1. Concept — The Last Step to Make It Real

Here's what you've built so far:

  • Model (Ch 10), training (Ch 15), evaluation (Part 5), quantization + GGUF (Ch 19–20)

What's left: let a human talk to it.

The book's 10M fairytale model isn't instruction-tuned — it's a continuation model. Give it a prompt and it writes what comes next. Think of it less as a chatbot and more as a co-writer.


2. Why This Matters — The Value of a Demo

Artifact What it proves
Loss curves Training progressed
PPL / benchmarks Capability is measurable
CLI chatbot The model actually works

When you want to show someone what you built — a LinkedIn post, a company presentation, HF Spaces — a 5-minute video beats a training curve every time. This is also the final deliverable of the capstone.

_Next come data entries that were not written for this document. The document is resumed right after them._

-- ==== Sys2Proof/Laws/Refine.lean ====
section
/-! SUPPORT. The engine computes the spec's functions: from each phase of a command whose buffers are ordinary memory, the
engine's steps lead to the state that Machine/Reference.lean's functions describe, unless the platform refuses an access. -/

namespace Sys2Proof.Machine

/-- The engine's steps lead from `s` to `t`, or, which `bad` must then allow, to an end by BUS. -/
def State.Leads (bad : Prop) (s t : State) : Prop :=
  State.Reaches s t ∨ (bad ∧ ∃ e, State.Reaches s e ∧ e.engine = none ∧ e.err = .bus)

theorem State.Leads.refl {bad : Prop} (s : State) : State.Leads bad s s := .inl (State.Reaches.refl s)

theorem State.Leads.of_eq {bad : Prop} {s t : State} (h : s = t) : State.Leads bad s t := h ▸ State.Leads.refl s

theorem State.Leads.trans {bad : Prop} {s t u : State} (h : State.Leads bad s t) (h' : State.Leads bad t u) :
    State.Leads bad s u := by
  rcases h with h | h
  · rcases h' with h' | ⟨hb, e, he, h1, h2⟩
    · exact .inl (h.trans h')
    · exact .inr ⟨hb, e, h.trans he, h1, h2⟩
  · exact .inr h

theorem State.Leads.step {bad : Prop} {s t : State} {r : Run} (hr : s.engine = some r)
    (h : State.Leads bad (s.stepPhase r) t) : State.Leads bad s t :=
  State.Leads.trans (.inl (State.Reaches.step hr (State.Reaches.refl _))) h

theorem State.Leads.reaches {s t : State} (h : State.Leads False s t) : State.Reaches s t := by
  rcases h with h | ⟨h, -⟩
  · exact h
  · exact h.elim

/-- `raise Err(e)` is two engine steps: ERR, and then BUSY and DONE; nothing else is changed (R410). -/
theorem State.raise_steps (s : State) (r : Run) (e : ErrCode) (hf : r.foreign = [] ∨ e.atStart = true) :
    State.engineStep^[2] (s.raise r e) = { s with
      engine := none, done := true, err := e
      unseen := Unseen.append { cells := r.journal, regs := r.regJournal } s.unseen } := by
  have h : State.engineStep^[2] (s.raise r e) =
      State.finish (State.stepRaising (s.raise r e) { r with phase := .raising e } e) { r with phase := .ending e } e := rfl
  rw [h, State.finish, if_pos (by exact hf)]
  rfl

theorem State.raise_reaches (s : State) (r : Run) (e : ErrCode) (hf : r.foreign = [] ∨ e.atStart = true) :
    State.Reaches (s.raise r e) { s with
      engine := none, done := true, err := e
      unseen := Unseen.append { cells := r.journal, regs := r.regJournal } s.unseen } :=
  ⟨2, State.raise_steps s r e hf⟩

/-- A command whose start check fails with `e`, offered to an idle block whose host waits, changes nothing but STATUS
(R402, R403). -/
theorem State.offer_refused {s : State} {task : Task} {e : ErrCode} (h : s.Ready)
    (he : (s.accept task).stepPhase (Run.init task s) = (s.accept task).raise (Run.init task s) e)
    (hat : e.atStart = true) : (s.offer task).advance = s.ended e := by
  have hi := State.not_busy_iff.1 h.idle
  obtain ⟨k, hk⟩ : ∃ k, (s.accept task).stepsBound = k + 3 :=
    ⟨(s.accept task).stepsBound - 3, by
      have : 3 ≤ (s.accept task).stepsBound := by
        simp only [State.stepsBound, State.accept, Run.init, Run.stepsBound]
        omega
      omega⟩
  have h3 : State.engineStep^[3] (s.accept task) = s.ended e := by
    have h1 : (s.accept task).engineStep = (s.accept task).raise (Run.init task s) e := he
    rw [Function.iterate_succ_apply, h1, State.raise_steps _ _ _ (.inr hat)]
    simp only [State.ended, State.accept, State.retire, Run.init, hi]
    rfl
  rw [State.offer_idle h.idle, State.advance_waits (by simpa [State.hostWaits] using h.waits), State.runToEnd, hk,
    State.runSteps_eq_iterate, Function.iterate_add_apply, h3, State.iterate_idle (by simp [State.ended, hi])]

/-- The same as the end that has ERR = `e`. -/
theorem State.raise_leads {bad : Prop} (s : State) (r : Run) (e : ErrCode) (hf : r.foreign = []) :
    State.Leads bad (s.raise r e) (s.finish r e) := by
  rw [State.finish_clean s r e hf]
  exact .inl (State.raise_reaches s r e (.inl hf))

/-- After a refused access the engine ends with BUS. -/
theorem State.raiseBus_reaches {s : State} {r : Run} (a : Nat) (hf : r.foreign = []) :
    ∃ e, State.Reaches (s.raiseBus r a) e ∧ e.engine = none ∧ e.err = .bus := by
  obtain ⟨m, n, j, he, -⟩ := State.raiseBus_spec s r a
  rw [he]
  exact ⟨_, State.Reaches.step rfl (State.raise_reaches _ _ _ (.inl hf)), rfl, rfl⟩

/-- What the running command records of what the host may not have seen. -/
def Run.noting (r : Run) (seen : Unseen) : Run :=
  { r with journal := seen.cells ++ r.journal, regJournal := seen.regs ++ r.regJournal }

/-- The old values that a row of updates leaves for the host to see (R122), latest first. -/
def State.notes (s : State) : List Update → List (ResultReg × Word)
  | [] => []
  | .result reg v :: us => State.notes (s.update (.result reg v)) us ++ [(reg, s.result reg)]
  | .clearIndex :: us => State.notes (s.update .clearIndex) us
  | .bucket h ps :: us => State.notes (s.update (.bucket h ps)) us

Three demo forms — CLI, Python REPL, Gradio Spaces Three demo forms — CLI, Python REPL, Gradio Spaces

3. Three Demo Forms

Form Tool Where
One-line CLI llama-cli (Ch 20) demos, debugging
Python REPL loop llama-cpp-python or transformers notebook demos
Gradio Spaces HF Spaces public demo (capstone)

This chapter focuses on the Python REPL. CLI was covered in Ch 20, and Spaces is covered in the capstone.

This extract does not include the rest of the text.